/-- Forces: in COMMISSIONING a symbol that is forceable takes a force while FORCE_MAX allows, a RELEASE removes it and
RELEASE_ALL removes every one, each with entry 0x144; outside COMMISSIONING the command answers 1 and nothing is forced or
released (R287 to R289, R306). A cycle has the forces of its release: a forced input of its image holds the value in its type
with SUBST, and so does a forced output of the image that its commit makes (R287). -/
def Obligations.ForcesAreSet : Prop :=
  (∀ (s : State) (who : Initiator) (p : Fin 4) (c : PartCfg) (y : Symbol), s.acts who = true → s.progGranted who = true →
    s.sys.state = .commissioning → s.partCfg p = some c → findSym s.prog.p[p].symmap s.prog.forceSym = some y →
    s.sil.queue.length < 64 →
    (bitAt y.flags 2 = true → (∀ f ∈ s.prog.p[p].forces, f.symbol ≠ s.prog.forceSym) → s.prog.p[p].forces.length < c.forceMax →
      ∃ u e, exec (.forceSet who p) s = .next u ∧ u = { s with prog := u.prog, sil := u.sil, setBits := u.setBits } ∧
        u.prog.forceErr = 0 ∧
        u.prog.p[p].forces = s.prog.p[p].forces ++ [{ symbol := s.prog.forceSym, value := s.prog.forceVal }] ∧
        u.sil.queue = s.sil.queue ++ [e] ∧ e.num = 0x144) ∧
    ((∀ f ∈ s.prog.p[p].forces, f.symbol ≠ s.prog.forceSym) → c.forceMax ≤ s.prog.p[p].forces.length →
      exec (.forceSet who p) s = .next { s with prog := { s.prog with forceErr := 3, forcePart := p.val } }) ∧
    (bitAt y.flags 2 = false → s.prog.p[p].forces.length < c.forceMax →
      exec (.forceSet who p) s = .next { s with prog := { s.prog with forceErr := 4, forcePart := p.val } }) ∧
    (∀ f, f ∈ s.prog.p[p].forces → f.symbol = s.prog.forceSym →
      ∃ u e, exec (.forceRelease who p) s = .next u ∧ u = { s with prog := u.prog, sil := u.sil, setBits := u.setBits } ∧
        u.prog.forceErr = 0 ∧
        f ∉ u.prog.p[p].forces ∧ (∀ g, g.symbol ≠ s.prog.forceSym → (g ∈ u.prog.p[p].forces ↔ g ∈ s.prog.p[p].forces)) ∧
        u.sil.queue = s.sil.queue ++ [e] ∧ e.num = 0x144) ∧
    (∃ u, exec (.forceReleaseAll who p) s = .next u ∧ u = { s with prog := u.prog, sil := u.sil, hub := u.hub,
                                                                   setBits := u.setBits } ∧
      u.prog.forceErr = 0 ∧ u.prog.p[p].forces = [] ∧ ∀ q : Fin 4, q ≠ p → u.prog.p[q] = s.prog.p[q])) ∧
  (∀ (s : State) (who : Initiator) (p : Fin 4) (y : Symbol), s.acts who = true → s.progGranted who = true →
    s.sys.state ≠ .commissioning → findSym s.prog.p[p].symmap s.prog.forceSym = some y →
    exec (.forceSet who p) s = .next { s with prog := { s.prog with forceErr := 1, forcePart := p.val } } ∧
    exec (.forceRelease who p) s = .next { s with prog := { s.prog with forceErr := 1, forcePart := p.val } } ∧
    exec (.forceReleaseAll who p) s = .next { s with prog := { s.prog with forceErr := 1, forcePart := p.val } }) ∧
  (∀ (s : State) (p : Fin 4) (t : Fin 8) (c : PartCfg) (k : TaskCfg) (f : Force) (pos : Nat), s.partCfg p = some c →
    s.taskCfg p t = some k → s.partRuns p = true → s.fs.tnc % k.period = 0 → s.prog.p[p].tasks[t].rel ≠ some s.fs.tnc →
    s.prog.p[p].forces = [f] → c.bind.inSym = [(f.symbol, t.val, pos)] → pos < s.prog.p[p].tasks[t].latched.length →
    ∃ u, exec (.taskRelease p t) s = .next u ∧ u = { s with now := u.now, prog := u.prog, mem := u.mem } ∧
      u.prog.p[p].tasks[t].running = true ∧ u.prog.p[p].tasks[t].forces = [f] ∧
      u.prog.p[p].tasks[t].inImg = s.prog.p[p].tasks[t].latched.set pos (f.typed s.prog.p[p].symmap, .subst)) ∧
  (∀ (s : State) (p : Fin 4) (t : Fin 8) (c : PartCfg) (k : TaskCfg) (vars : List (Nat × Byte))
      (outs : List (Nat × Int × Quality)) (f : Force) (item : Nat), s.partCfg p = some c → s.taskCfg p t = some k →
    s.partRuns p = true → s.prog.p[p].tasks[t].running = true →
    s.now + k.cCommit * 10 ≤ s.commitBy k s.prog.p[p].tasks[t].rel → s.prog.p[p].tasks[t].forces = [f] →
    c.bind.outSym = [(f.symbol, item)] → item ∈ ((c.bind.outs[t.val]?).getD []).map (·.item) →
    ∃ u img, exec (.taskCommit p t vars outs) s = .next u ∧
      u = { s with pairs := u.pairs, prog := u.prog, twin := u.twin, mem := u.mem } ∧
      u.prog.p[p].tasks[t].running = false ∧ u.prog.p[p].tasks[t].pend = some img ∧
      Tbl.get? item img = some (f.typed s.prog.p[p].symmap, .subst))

* * *

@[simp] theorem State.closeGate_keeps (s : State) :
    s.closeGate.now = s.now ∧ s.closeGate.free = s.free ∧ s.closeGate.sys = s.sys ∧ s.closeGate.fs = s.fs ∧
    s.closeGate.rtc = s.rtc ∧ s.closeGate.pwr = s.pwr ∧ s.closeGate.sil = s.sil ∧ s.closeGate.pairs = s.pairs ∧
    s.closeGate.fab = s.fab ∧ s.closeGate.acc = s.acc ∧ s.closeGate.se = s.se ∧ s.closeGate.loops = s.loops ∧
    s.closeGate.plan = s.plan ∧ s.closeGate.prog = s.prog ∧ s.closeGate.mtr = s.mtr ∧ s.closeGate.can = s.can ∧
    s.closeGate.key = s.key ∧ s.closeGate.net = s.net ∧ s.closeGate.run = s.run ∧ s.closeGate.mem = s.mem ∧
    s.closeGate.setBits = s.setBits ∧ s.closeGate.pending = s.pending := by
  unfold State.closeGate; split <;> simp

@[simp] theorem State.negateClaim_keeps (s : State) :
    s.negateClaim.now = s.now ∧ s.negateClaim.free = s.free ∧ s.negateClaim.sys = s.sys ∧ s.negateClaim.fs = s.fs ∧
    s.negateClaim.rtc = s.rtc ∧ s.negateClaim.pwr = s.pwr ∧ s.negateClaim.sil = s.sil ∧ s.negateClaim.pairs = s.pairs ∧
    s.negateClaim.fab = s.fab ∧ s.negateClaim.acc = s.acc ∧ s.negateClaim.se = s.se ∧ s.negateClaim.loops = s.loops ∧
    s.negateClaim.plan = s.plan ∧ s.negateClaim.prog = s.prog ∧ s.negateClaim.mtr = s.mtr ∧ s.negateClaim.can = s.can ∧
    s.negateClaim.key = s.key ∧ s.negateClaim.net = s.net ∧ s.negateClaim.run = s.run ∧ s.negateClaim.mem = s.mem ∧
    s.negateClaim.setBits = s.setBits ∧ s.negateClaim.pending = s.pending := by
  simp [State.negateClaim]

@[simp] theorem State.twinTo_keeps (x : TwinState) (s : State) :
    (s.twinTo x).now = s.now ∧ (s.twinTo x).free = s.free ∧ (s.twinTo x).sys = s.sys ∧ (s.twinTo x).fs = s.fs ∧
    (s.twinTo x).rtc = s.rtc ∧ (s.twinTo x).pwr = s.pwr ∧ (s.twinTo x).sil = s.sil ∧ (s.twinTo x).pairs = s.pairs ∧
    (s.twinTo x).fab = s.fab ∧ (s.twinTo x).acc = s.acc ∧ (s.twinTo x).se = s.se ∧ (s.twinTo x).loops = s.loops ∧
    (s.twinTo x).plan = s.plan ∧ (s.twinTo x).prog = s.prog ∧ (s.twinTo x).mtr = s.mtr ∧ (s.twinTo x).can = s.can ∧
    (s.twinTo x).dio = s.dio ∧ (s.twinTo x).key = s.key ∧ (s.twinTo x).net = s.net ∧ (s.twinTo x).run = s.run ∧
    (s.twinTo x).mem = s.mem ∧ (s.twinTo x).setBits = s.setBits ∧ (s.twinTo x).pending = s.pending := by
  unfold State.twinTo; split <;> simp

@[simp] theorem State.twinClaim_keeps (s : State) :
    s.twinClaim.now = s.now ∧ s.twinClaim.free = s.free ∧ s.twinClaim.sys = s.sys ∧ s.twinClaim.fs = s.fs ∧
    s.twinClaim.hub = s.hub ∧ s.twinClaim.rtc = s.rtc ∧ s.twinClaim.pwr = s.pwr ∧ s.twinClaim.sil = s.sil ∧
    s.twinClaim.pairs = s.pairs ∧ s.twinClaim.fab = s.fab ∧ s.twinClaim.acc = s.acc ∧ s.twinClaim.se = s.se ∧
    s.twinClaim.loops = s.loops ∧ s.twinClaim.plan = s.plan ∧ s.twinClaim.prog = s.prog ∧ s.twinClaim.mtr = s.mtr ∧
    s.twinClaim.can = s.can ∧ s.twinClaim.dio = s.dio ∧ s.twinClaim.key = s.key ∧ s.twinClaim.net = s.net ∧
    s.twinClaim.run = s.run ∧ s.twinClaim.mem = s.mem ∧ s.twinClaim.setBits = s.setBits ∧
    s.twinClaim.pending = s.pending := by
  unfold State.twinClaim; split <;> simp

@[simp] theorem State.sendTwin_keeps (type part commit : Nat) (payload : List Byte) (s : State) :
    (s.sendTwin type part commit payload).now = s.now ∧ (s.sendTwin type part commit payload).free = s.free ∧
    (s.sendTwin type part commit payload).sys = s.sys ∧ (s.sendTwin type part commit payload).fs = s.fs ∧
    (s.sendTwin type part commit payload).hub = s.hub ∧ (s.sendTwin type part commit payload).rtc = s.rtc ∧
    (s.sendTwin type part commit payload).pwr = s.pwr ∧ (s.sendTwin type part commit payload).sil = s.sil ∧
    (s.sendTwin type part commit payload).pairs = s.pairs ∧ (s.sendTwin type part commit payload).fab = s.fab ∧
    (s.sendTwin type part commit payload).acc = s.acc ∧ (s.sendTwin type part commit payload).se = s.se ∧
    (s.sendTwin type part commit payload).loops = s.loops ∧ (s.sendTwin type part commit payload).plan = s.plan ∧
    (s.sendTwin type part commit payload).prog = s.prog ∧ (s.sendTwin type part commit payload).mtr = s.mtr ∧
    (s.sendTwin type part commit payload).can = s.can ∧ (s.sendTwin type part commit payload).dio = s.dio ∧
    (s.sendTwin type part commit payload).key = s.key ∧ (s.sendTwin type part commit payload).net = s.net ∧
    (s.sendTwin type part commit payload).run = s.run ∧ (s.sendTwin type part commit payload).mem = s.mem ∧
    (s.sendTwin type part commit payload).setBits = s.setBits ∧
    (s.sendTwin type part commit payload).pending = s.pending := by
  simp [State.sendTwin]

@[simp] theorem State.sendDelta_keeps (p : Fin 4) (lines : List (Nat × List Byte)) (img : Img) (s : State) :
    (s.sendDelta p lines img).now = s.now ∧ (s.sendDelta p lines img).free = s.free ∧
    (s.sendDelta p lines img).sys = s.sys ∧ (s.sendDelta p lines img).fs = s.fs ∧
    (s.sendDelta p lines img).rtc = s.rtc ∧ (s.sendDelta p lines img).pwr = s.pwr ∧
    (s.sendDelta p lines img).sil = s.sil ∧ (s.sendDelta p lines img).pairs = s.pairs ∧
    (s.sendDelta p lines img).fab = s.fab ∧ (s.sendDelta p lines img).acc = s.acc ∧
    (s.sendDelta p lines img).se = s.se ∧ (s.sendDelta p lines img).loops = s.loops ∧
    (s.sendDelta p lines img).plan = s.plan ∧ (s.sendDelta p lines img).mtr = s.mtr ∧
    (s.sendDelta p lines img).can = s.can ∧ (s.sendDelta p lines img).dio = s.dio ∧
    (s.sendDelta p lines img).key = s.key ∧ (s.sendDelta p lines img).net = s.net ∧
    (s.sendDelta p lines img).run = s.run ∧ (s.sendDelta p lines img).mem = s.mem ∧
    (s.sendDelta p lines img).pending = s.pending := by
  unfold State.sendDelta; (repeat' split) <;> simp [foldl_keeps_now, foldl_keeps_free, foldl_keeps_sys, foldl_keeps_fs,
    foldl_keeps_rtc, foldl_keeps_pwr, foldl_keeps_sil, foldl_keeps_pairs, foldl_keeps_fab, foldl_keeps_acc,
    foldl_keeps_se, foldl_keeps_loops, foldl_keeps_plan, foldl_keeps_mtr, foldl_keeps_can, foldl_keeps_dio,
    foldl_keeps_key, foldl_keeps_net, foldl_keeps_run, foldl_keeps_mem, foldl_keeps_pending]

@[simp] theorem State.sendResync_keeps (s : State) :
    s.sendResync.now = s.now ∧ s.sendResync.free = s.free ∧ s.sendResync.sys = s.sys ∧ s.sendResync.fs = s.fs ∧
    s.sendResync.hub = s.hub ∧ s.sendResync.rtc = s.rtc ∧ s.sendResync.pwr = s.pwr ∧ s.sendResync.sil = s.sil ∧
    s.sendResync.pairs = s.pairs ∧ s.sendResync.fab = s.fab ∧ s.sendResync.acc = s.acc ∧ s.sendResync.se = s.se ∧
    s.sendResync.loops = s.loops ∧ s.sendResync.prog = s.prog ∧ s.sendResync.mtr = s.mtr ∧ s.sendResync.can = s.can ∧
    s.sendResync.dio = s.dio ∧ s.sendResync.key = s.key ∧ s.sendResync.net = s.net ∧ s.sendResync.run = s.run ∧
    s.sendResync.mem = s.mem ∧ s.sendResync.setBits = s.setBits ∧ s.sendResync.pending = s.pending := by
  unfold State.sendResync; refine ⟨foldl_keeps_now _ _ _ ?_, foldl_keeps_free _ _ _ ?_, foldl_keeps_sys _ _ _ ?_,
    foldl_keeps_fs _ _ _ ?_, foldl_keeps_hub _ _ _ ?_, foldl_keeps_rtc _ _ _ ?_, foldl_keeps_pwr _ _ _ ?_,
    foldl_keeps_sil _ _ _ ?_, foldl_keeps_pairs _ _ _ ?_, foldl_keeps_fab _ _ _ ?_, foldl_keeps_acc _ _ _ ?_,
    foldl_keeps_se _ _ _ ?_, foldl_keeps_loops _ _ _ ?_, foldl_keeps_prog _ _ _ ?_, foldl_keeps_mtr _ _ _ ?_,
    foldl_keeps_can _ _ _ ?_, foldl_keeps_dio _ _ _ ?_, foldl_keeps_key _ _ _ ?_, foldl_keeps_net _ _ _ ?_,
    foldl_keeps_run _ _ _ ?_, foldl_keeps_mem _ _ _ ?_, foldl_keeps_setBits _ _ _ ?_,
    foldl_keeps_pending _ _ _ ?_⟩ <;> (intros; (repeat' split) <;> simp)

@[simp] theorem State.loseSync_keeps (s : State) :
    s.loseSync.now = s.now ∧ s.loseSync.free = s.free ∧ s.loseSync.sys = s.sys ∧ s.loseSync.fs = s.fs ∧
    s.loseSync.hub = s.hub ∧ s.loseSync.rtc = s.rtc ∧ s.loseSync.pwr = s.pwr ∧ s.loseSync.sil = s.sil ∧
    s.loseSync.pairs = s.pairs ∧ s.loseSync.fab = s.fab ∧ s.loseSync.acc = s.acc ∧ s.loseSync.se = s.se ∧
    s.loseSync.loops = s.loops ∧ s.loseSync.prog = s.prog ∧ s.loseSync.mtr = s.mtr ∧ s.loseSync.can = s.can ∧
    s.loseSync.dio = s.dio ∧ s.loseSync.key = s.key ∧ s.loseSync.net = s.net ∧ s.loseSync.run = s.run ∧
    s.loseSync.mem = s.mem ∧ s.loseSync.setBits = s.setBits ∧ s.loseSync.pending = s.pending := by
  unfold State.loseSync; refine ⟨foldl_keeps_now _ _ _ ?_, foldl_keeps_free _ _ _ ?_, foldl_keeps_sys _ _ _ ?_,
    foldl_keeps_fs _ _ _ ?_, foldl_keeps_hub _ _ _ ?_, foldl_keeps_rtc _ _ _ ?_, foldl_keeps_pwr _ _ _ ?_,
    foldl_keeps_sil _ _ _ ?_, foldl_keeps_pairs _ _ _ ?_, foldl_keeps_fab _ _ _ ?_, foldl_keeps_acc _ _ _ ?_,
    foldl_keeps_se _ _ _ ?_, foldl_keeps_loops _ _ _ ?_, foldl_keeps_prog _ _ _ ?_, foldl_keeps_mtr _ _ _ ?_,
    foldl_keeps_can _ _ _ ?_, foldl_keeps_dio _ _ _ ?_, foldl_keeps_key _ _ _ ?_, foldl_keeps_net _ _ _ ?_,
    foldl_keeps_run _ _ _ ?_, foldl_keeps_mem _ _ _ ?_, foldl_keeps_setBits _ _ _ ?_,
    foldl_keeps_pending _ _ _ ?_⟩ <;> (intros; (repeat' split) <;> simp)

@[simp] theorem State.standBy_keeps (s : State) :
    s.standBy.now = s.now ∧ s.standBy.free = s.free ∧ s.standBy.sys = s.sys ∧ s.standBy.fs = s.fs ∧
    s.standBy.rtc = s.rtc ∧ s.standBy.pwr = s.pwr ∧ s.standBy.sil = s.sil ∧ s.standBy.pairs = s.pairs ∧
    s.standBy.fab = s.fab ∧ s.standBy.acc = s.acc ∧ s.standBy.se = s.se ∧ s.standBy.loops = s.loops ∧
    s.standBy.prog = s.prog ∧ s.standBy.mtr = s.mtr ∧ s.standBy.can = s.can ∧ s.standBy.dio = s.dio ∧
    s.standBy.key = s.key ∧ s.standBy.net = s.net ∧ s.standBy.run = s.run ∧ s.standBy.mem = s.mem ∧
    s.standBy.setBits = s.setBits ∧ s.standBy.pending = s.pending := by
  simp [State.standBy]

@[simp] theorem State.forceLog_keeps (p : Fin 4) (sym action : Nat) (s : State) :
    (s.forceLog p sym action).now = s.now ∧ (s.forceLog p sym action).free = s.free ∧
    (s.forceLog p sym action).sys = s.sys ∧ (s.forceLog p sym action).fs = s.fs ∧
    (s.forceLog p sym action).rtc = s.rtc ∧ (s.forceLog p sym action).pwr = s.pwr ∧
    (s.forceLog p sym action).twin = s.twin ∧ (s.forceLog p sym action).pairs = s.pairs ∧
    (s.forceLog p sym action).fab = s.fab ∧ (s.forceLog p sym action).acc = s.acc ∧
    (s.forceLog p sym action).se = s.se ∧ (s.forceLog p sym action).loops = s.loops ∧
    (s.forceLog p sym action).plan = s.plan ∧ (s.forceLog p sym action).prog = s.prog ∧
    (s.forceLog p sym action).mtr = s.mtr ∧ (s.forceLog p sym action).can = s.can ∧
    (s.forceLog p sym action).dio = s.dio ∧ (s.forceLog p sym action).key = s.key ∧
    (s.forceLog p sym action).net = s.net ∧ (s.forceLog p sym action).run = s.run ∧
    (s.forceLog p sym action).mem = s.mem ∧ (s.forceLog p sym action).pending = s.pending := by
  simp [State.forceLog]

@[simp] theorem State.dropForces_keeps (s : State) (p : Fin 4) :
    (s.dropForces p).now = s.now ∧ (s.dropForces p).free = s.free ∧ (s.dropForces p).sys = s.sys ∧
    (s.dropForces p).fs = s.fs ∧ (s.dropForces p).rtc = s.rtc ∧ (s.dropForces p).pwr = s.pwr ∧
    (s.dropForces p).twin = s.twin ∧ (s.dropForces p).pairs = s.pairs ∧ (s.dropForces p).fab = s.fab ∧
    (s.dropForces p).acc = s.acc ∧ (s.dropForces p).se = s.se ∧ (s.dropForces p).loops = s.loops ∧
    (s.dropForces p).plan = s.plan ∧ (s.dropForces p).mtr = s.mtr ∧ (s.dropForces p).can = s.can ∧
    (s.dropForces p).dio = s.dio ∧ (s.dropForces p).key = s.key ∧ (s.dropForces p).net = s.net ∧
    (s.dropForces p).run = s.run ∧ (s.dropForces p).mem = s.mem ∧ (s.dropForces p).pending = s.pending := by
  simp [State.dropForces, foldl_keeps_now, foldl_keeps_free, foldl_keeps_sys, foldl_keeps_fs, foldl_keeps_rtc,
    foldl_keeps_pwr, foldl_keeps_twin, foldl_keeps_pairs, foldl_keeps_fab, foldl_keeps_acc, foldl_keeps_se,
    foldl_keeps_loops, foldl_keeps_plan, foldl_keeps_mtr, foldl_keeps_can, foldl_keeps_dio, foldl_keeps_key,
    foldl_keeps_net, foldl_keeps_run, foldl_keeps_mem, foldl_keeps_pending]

==

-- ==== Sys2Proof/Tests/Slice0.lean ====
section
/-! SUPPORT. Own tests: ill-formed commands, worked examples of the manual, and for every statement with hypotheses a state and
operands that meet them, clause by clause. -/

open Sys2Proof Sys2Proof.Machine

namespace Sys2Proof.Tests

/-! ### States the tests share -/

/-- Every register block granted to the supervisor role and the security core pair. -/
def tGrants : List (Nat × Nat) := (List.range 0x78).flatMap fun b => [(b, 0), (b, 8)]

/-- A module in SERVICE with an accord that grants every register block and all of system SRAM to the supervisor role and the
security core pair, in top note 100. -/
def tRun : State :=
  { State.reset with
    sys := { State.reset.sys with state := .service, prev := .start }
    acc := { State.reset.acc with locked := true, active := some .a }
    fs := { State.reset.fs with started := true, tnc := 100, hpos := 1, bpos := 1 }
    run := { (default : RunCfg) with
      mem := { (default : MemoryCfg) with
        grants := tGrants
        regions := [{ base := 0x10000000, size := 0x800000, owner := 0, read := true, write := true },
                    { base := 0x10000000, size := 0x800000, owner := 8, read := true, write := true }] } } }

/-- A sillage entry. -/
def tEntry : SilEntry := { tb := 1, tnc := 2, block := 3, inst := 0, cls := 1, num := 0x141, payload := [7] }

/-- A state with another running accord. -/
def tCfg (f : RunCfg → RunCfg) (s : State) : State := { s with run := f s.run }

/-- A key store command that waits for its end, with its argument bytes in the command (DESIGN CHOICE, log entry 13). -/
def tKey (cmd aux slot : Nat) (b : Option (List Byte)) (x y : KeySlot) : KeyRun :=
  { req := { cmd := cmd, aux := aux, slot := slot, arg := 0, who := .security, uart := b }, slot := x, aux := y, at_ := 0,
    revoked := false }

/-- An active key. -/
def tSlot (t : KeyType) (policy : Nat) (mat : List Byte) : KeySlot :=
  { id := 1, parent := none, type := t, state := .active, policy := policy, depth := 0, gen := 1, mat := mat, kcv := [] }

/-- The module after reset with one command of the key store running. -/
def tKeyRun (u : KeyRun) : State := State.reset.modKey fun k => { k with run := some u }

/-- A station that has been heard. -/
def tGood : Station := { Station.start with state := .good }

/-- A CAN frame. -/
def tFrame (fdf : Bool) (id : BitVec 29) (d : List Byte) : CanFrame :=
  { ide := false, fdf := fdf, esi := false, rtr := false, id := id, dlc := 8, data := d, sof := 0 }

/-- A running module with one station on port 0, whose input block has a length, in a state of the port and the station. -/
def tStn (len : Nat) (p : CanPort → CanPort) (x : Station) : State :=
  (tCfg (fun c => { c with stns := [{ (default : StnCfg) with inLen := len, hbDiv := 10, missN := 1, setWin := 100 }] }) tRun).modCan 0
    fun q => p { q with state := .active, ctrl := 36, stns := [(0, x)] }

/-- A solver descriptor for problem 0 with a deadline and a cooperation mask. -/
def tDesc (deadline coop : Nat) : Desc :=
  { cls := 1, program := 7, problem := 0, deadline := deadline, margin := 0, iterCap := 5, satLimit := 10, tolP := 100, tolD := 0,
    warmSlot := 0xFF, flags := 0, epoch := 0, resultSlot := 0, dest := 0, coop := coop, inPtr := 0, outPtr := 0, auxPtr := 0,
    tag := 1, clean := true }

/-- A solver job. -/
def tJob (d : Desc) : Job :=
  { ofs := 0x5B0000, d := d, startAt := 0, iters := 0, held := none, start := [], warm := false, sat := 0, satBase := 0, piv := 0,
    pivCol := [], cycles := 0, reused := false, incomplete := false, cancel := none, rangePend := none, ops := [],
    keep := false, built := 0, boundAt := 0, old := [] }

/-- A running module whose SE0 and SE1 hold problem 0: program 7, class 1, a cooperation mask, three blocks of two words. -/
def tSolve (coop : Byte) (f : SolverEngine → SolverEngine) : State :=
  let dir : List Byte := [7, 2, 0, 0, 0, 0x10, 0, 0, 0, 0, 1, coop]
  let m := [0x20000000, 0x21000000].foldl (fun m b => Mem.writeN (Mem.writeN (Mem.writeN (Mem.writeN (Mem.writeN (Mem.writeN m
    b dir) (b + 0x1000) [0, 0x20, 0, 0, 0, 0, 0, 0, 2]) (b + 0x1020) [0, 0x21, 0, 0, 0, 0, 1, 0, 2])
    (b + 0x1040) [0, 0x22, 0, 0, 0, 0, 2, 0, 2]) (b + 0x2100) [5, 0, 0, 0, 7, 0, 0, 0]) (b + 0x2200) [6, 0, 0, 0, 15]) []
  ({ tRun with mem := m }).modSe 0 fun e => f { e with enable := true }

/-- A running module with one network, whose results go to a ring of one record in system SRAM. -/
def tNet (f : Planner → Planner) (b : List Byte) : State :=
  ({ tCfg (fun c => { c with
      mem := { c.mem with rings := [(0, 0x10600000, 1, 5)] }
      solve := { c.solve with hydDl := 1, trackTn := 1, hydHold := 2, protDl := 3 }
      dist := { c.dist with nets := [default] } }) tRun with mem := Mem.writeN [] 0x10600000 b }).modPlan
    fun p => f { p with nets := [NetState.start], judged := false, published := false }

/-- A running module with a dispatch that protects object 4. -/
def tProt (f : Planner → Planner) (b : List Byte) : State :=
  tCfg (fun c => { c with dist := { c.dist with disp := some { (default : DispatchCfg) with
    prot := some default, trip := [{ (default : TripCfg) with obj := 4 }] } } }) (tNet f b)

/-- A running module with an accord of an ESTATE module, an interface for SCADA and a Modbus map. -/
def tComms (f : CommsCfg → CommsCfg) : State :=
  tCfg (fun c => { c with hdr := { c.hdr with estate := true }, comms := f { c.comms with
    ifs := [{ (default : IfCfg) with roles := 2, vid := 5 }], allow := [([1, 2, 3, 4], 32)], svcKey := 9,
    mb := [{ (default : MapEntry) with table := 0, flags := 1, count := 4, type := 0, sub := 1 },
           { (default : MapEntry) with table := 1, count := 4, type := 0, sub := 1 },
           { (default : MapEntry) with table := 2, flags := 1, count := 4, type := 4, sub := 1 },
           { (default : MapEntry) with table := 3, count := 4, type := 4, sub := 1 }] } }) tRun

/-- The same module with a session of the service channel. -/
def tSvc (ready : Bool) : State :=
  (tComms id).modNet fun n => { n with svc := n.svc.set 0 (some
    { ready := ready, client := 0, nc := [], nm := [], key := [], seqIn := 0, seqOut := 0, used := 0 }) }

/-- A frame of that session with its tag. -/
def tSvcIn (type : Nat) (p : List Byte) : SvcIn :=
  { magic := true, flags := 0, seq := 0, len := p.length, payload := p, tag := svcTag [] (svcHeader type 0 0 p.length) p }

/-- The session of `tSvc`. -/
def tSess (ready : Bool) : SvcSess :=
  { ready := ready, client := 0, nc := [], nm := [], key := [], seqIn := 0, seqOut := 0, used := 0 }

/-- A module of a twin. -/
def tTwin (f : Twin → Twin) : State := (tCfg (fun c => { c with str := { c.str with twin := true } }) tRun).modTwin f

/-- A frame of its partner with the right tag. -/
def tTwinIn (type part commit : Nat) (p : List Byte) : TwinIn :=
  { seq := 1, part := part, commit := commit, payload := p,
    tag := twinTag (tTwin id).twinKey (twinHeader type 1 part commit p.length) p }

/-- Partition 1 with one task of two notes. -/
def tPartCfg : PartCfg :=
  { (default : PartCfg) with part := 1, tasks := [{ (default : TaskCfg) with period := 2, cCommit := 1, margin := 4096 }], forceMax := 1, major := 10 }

- **WHAT THE TASK ASKS**
In the listing above, find the line with "security core pair, in top note 100. -/" and the line with "sillage entry. -/"; output exactly those lines and all lines between them.

- **TASK OUTPUT**
security core pair, in top note 100. -/
def tRun : State :=
  { State.reset with
    sys := { State.reset.sys with state := .service, prev := .start }
    acc := { State.reset.acc with locked := true, active := some .a }
    fs := { State.reset.fs with started := true, tnc := 100, hpos := 1, bpos := 1 }
    run := { (default : RunCfg) with
      mem := { (default : MemoryCfg) with
        grants := tGrants
        regions := [{ base := 0x10000000, size := 0x800000, owner := 0, read := true, write := true },
                    { base := 0x10000000, size := 0x800000, owner := 8, read := true, write := true }] } } }

/-- A sillage entry. -/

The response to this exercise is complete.